SL: It’s been a very interesting challenge for us to find staff writers, to find people to write for us. We do traditional news reporting; we have a very large team of writers and reporters who we hired from newspapers and magazines in the US, but to find people who write this social-entertainment content has always been a little bit of a challenge.
The make-up of the people we are looking at ranges really from people who have had experience in traditional journalism but want to try something different, to people who have never had a conventional writing job before, but maybe they have a blog of their own or they have a funny Twitter feed. We have got a lot of people who have a good sense of writing for the Internet, of creating things that people really will share, but conventionally have had other types of jobs. So it is [going to be] a real mixed bag.
I think the thing that is most important for us is to find [people] with that sort of special spark, with that understanding of how to frame a story, how to write a story in a way that people will not just enjoy reading, but will feel compelled to also share once they finish reading it.
RJ: Well-informed but goofy, intelligent but playful, in love with pop culture but also critical of it, obsessed with the internet, and a kick-ass writer. So, if you know anyone…
Do you have a timeline in mind for BuzzFeed India’s expansion?
SL: We don’t have a firm timeline. We are really right at the very beginning of this process. Typically though, I think that after about six months of having a team, after the team has really started and really launched and trending, is when we think about this. At the six months mark, is where we check in and start thinking about where we might expand. That’s when we start looking at, like, well, do we want to be covering politics in Delhi, and think about how we want to expand. That’s generally how it has been. I can’t say for sure that is how we will roll out in India, as every country is very different, but going in right now, that’s sort of the general outline.
Rega, for you personally — what are your thoughts on moving back to India?

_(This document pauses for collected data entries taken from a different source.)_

-- ==== Sys2Proof/Machine/Sparse.lean ====
section
/-!
DEFINITION. Sys2Proof/Machine/Sparse.lean: keyed lists in canonical form (keys strictly rising), which hold memory,
the register file and every sparse table of the block.
-/
namespace Sys2Proof.Machine

/-- The value listed under a key. -/
def kget {α : Type} (k : Nat) : List (Nat × α) → Option α
  | [] => none
  | (a, v) :: l => if a = k then some v else if k < a then none else kget k l

/-- The value under a key, `d` where none is listed. -/
def kgetD {α : Type} (d : α) (k : Nat) (l : List (Nat × α)) : α := (kget k l).getD d

/-- Lists `v` under `k`, in its place. -/
def kput {α : Type} (k : Nat) (v : α) : List (Nat × α) → List (Nat × α)
  | [] => [(k, v)]
  | (a, x) :: l => if a = k then (k, v) :: l else if k < a then (k, v) :: (a, x) :: l else (a, x) :: kput k v l

/-- Removes the entry under `k`. -/
def kdel {α : Type} (k : Nat) : List (Nat × α) → List (Nat × α)
  | [] => []
  | (a, x) :: l => if a = k then l else if k < a then (a, x) :: l else (a, x) :: kdel k l

/-- Stores `v` under `k`, where an unlisted key reads as `d`: storing `d` removes the entry. -/
def kset {α : Type} [DecidableEq α] (d : α) (k : Nat) (v : α) (l : List (Nat × α)) : List (Nat × α) :=
  if v = d then kdel k l else kput k v l

/-- A member of a sorted list of numbers, added in its place once. -/
def sput (k : Nat) : List Nat → List Nat
  | [] => [k]
  | a :: l => if a = k then a :: l else if k < a then k :: a :: l else a :: sput k l

/-- A number taken out of a sorted list of numbers. -/
def sdel (k : Nat) (l : List Nat) : List Nat := l.filter (· != k)

end Sys2Proof.Machine
end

RJ: I can’t wait to move home. For several good reasons and some bad, India is a thrilling place to be right now, and it’s going to be incredibly fun — albeit a bit challenging — to write for and about it.
Finally — do you have any “dream” articles that you’d like to see come out of BuzzFeed India? Any theme that you’d like to particularly focus on?
RJ: Just as we have in the United States, BuzzFeed India will report and comment on social justice movements and issues. In India, that means that aside from our humorous viral content, women’s safety and rights and LGBT equality, amongst other issues, will be priorities for our editorial team.
SL: I would like them to make a viral hit about cricket. I think that will be something that would be a real sign of success. My father was British, and he tried to explain to me how cricket works, but I am really truly American, and cricket is something very foreign to me. And to see the team make some cricket buzz that goes viral would be pretty awesome.